◆ **EXERCISE DESCRIPTION**:
Beneath this instruction is a listing; print exactly the lines in it starting at the line that contains "let u := fp2Sub (fp2Sqr y) fp2One" and going through the line that contains "(∀ P, ptDecode c E = some P →".

◆ **DATA FOR ANALYSIS**:
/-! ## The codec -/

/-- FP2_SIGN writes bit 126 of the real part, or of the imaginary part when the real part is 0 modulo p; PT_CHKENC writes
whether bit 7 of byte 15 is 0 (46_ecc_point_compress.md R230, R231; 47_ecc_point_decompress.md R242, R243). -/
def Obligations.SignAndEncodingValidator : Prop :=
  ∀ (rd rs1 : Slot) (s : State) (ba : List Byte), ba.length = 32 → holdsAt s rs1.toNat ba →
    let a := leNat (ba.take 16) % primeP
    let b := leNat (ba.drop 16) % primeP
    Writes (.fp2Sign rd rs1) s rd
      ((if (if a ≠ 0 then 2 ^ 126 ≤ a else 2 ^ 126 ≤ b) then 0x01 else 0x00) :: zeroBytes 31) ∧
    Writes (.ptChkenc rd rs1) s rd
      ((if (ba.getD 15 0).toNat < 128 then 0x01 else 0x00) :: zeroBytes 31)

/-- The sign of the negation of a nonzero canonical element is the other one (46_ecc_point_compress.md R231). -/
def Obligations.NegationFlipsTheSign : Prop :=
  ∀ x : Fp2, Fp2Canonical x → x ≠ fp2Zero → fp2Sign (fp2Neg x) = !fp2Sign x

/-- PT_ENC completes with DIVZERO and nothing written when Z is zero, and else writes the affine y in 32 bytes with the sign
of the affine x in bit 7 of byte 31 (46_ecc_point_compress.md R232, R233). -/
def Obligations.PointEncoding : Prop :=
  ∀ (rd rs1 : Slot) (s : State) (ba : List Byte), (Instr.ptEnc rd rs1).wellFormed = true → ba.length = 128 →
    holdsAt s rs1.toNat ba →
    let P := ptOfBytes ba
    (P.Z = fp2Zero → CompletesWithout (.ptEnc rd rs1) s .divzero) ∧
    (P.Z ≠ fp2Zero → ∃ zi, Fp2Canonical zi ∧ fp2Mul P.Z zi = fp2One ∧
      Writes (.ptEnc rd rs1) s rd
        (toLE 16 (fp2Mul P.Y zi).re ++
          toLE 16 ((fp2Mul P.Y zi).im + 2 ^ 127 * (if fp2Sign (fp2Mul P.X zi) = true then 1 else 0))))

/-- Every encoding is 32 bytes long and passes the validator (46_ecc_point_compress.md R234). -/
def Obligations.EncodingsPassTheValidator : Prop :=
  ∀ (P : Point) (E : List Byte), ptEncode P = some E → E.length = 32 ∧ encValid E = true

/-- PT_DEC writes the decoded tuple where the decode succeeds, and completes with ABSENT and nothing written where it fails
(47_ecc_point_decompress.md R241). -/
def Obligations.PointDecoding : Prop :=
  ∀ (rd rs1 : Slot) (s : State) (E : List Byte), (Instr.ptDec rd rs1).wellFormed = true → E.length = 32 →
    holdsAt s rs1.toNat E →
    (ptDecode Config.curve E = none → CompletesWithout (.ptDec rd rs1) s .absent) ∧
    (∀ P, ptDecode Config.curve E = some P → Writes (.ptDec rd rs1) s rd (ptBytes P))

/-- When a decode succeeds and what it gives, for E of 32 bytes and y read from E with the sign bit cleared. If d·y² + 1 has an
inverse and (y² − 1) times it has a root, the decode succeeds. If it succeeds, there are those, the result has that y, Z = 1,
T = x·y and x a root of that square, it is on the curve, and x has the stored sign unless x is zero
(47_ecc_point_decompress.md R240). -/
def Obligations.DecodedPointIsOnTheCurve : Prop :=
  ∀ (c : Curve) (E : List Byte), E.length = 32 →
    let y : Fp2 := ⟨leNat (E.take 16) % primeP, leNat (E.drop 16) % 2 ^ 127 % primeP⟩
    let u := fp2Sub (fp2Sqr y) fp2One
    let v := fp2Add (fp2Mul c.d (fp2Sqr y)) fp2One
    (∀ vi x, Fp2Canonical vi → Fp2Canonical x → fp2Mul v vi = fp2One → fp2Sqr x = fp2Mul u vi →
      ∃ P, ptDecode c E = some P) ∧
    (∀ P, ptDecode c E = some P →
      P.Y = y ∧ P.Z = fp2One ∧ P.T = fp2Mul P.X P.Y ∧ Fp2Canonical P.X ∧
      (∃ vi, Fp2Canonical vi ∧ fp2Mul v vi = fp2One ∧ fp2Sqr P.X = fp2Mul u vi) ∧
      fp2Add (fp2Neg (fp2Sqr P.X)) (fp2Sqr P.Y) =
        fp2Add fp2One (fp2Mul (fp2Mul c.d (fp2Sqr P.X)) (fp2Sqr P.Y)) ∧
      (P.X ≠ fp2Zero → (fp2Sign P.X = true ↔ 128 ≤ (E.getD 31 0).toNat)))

◆ **ANSWER BOX**:
    let u := fp2Sub (fp2Sqr y) fp2One
    let v := fp2Add (fp2Mul c.d (fp2Sqr y)) fp2One
    (∀ vi x, Fp2Canonical vi → Fp2Canonical x → fp2Mul v vi = fp2One → fp2Sqr x = fp2Mul u vi →
      ∃ P, ptDecode c E = some P) ∧
    (∀ P, ptDecode c E = some P →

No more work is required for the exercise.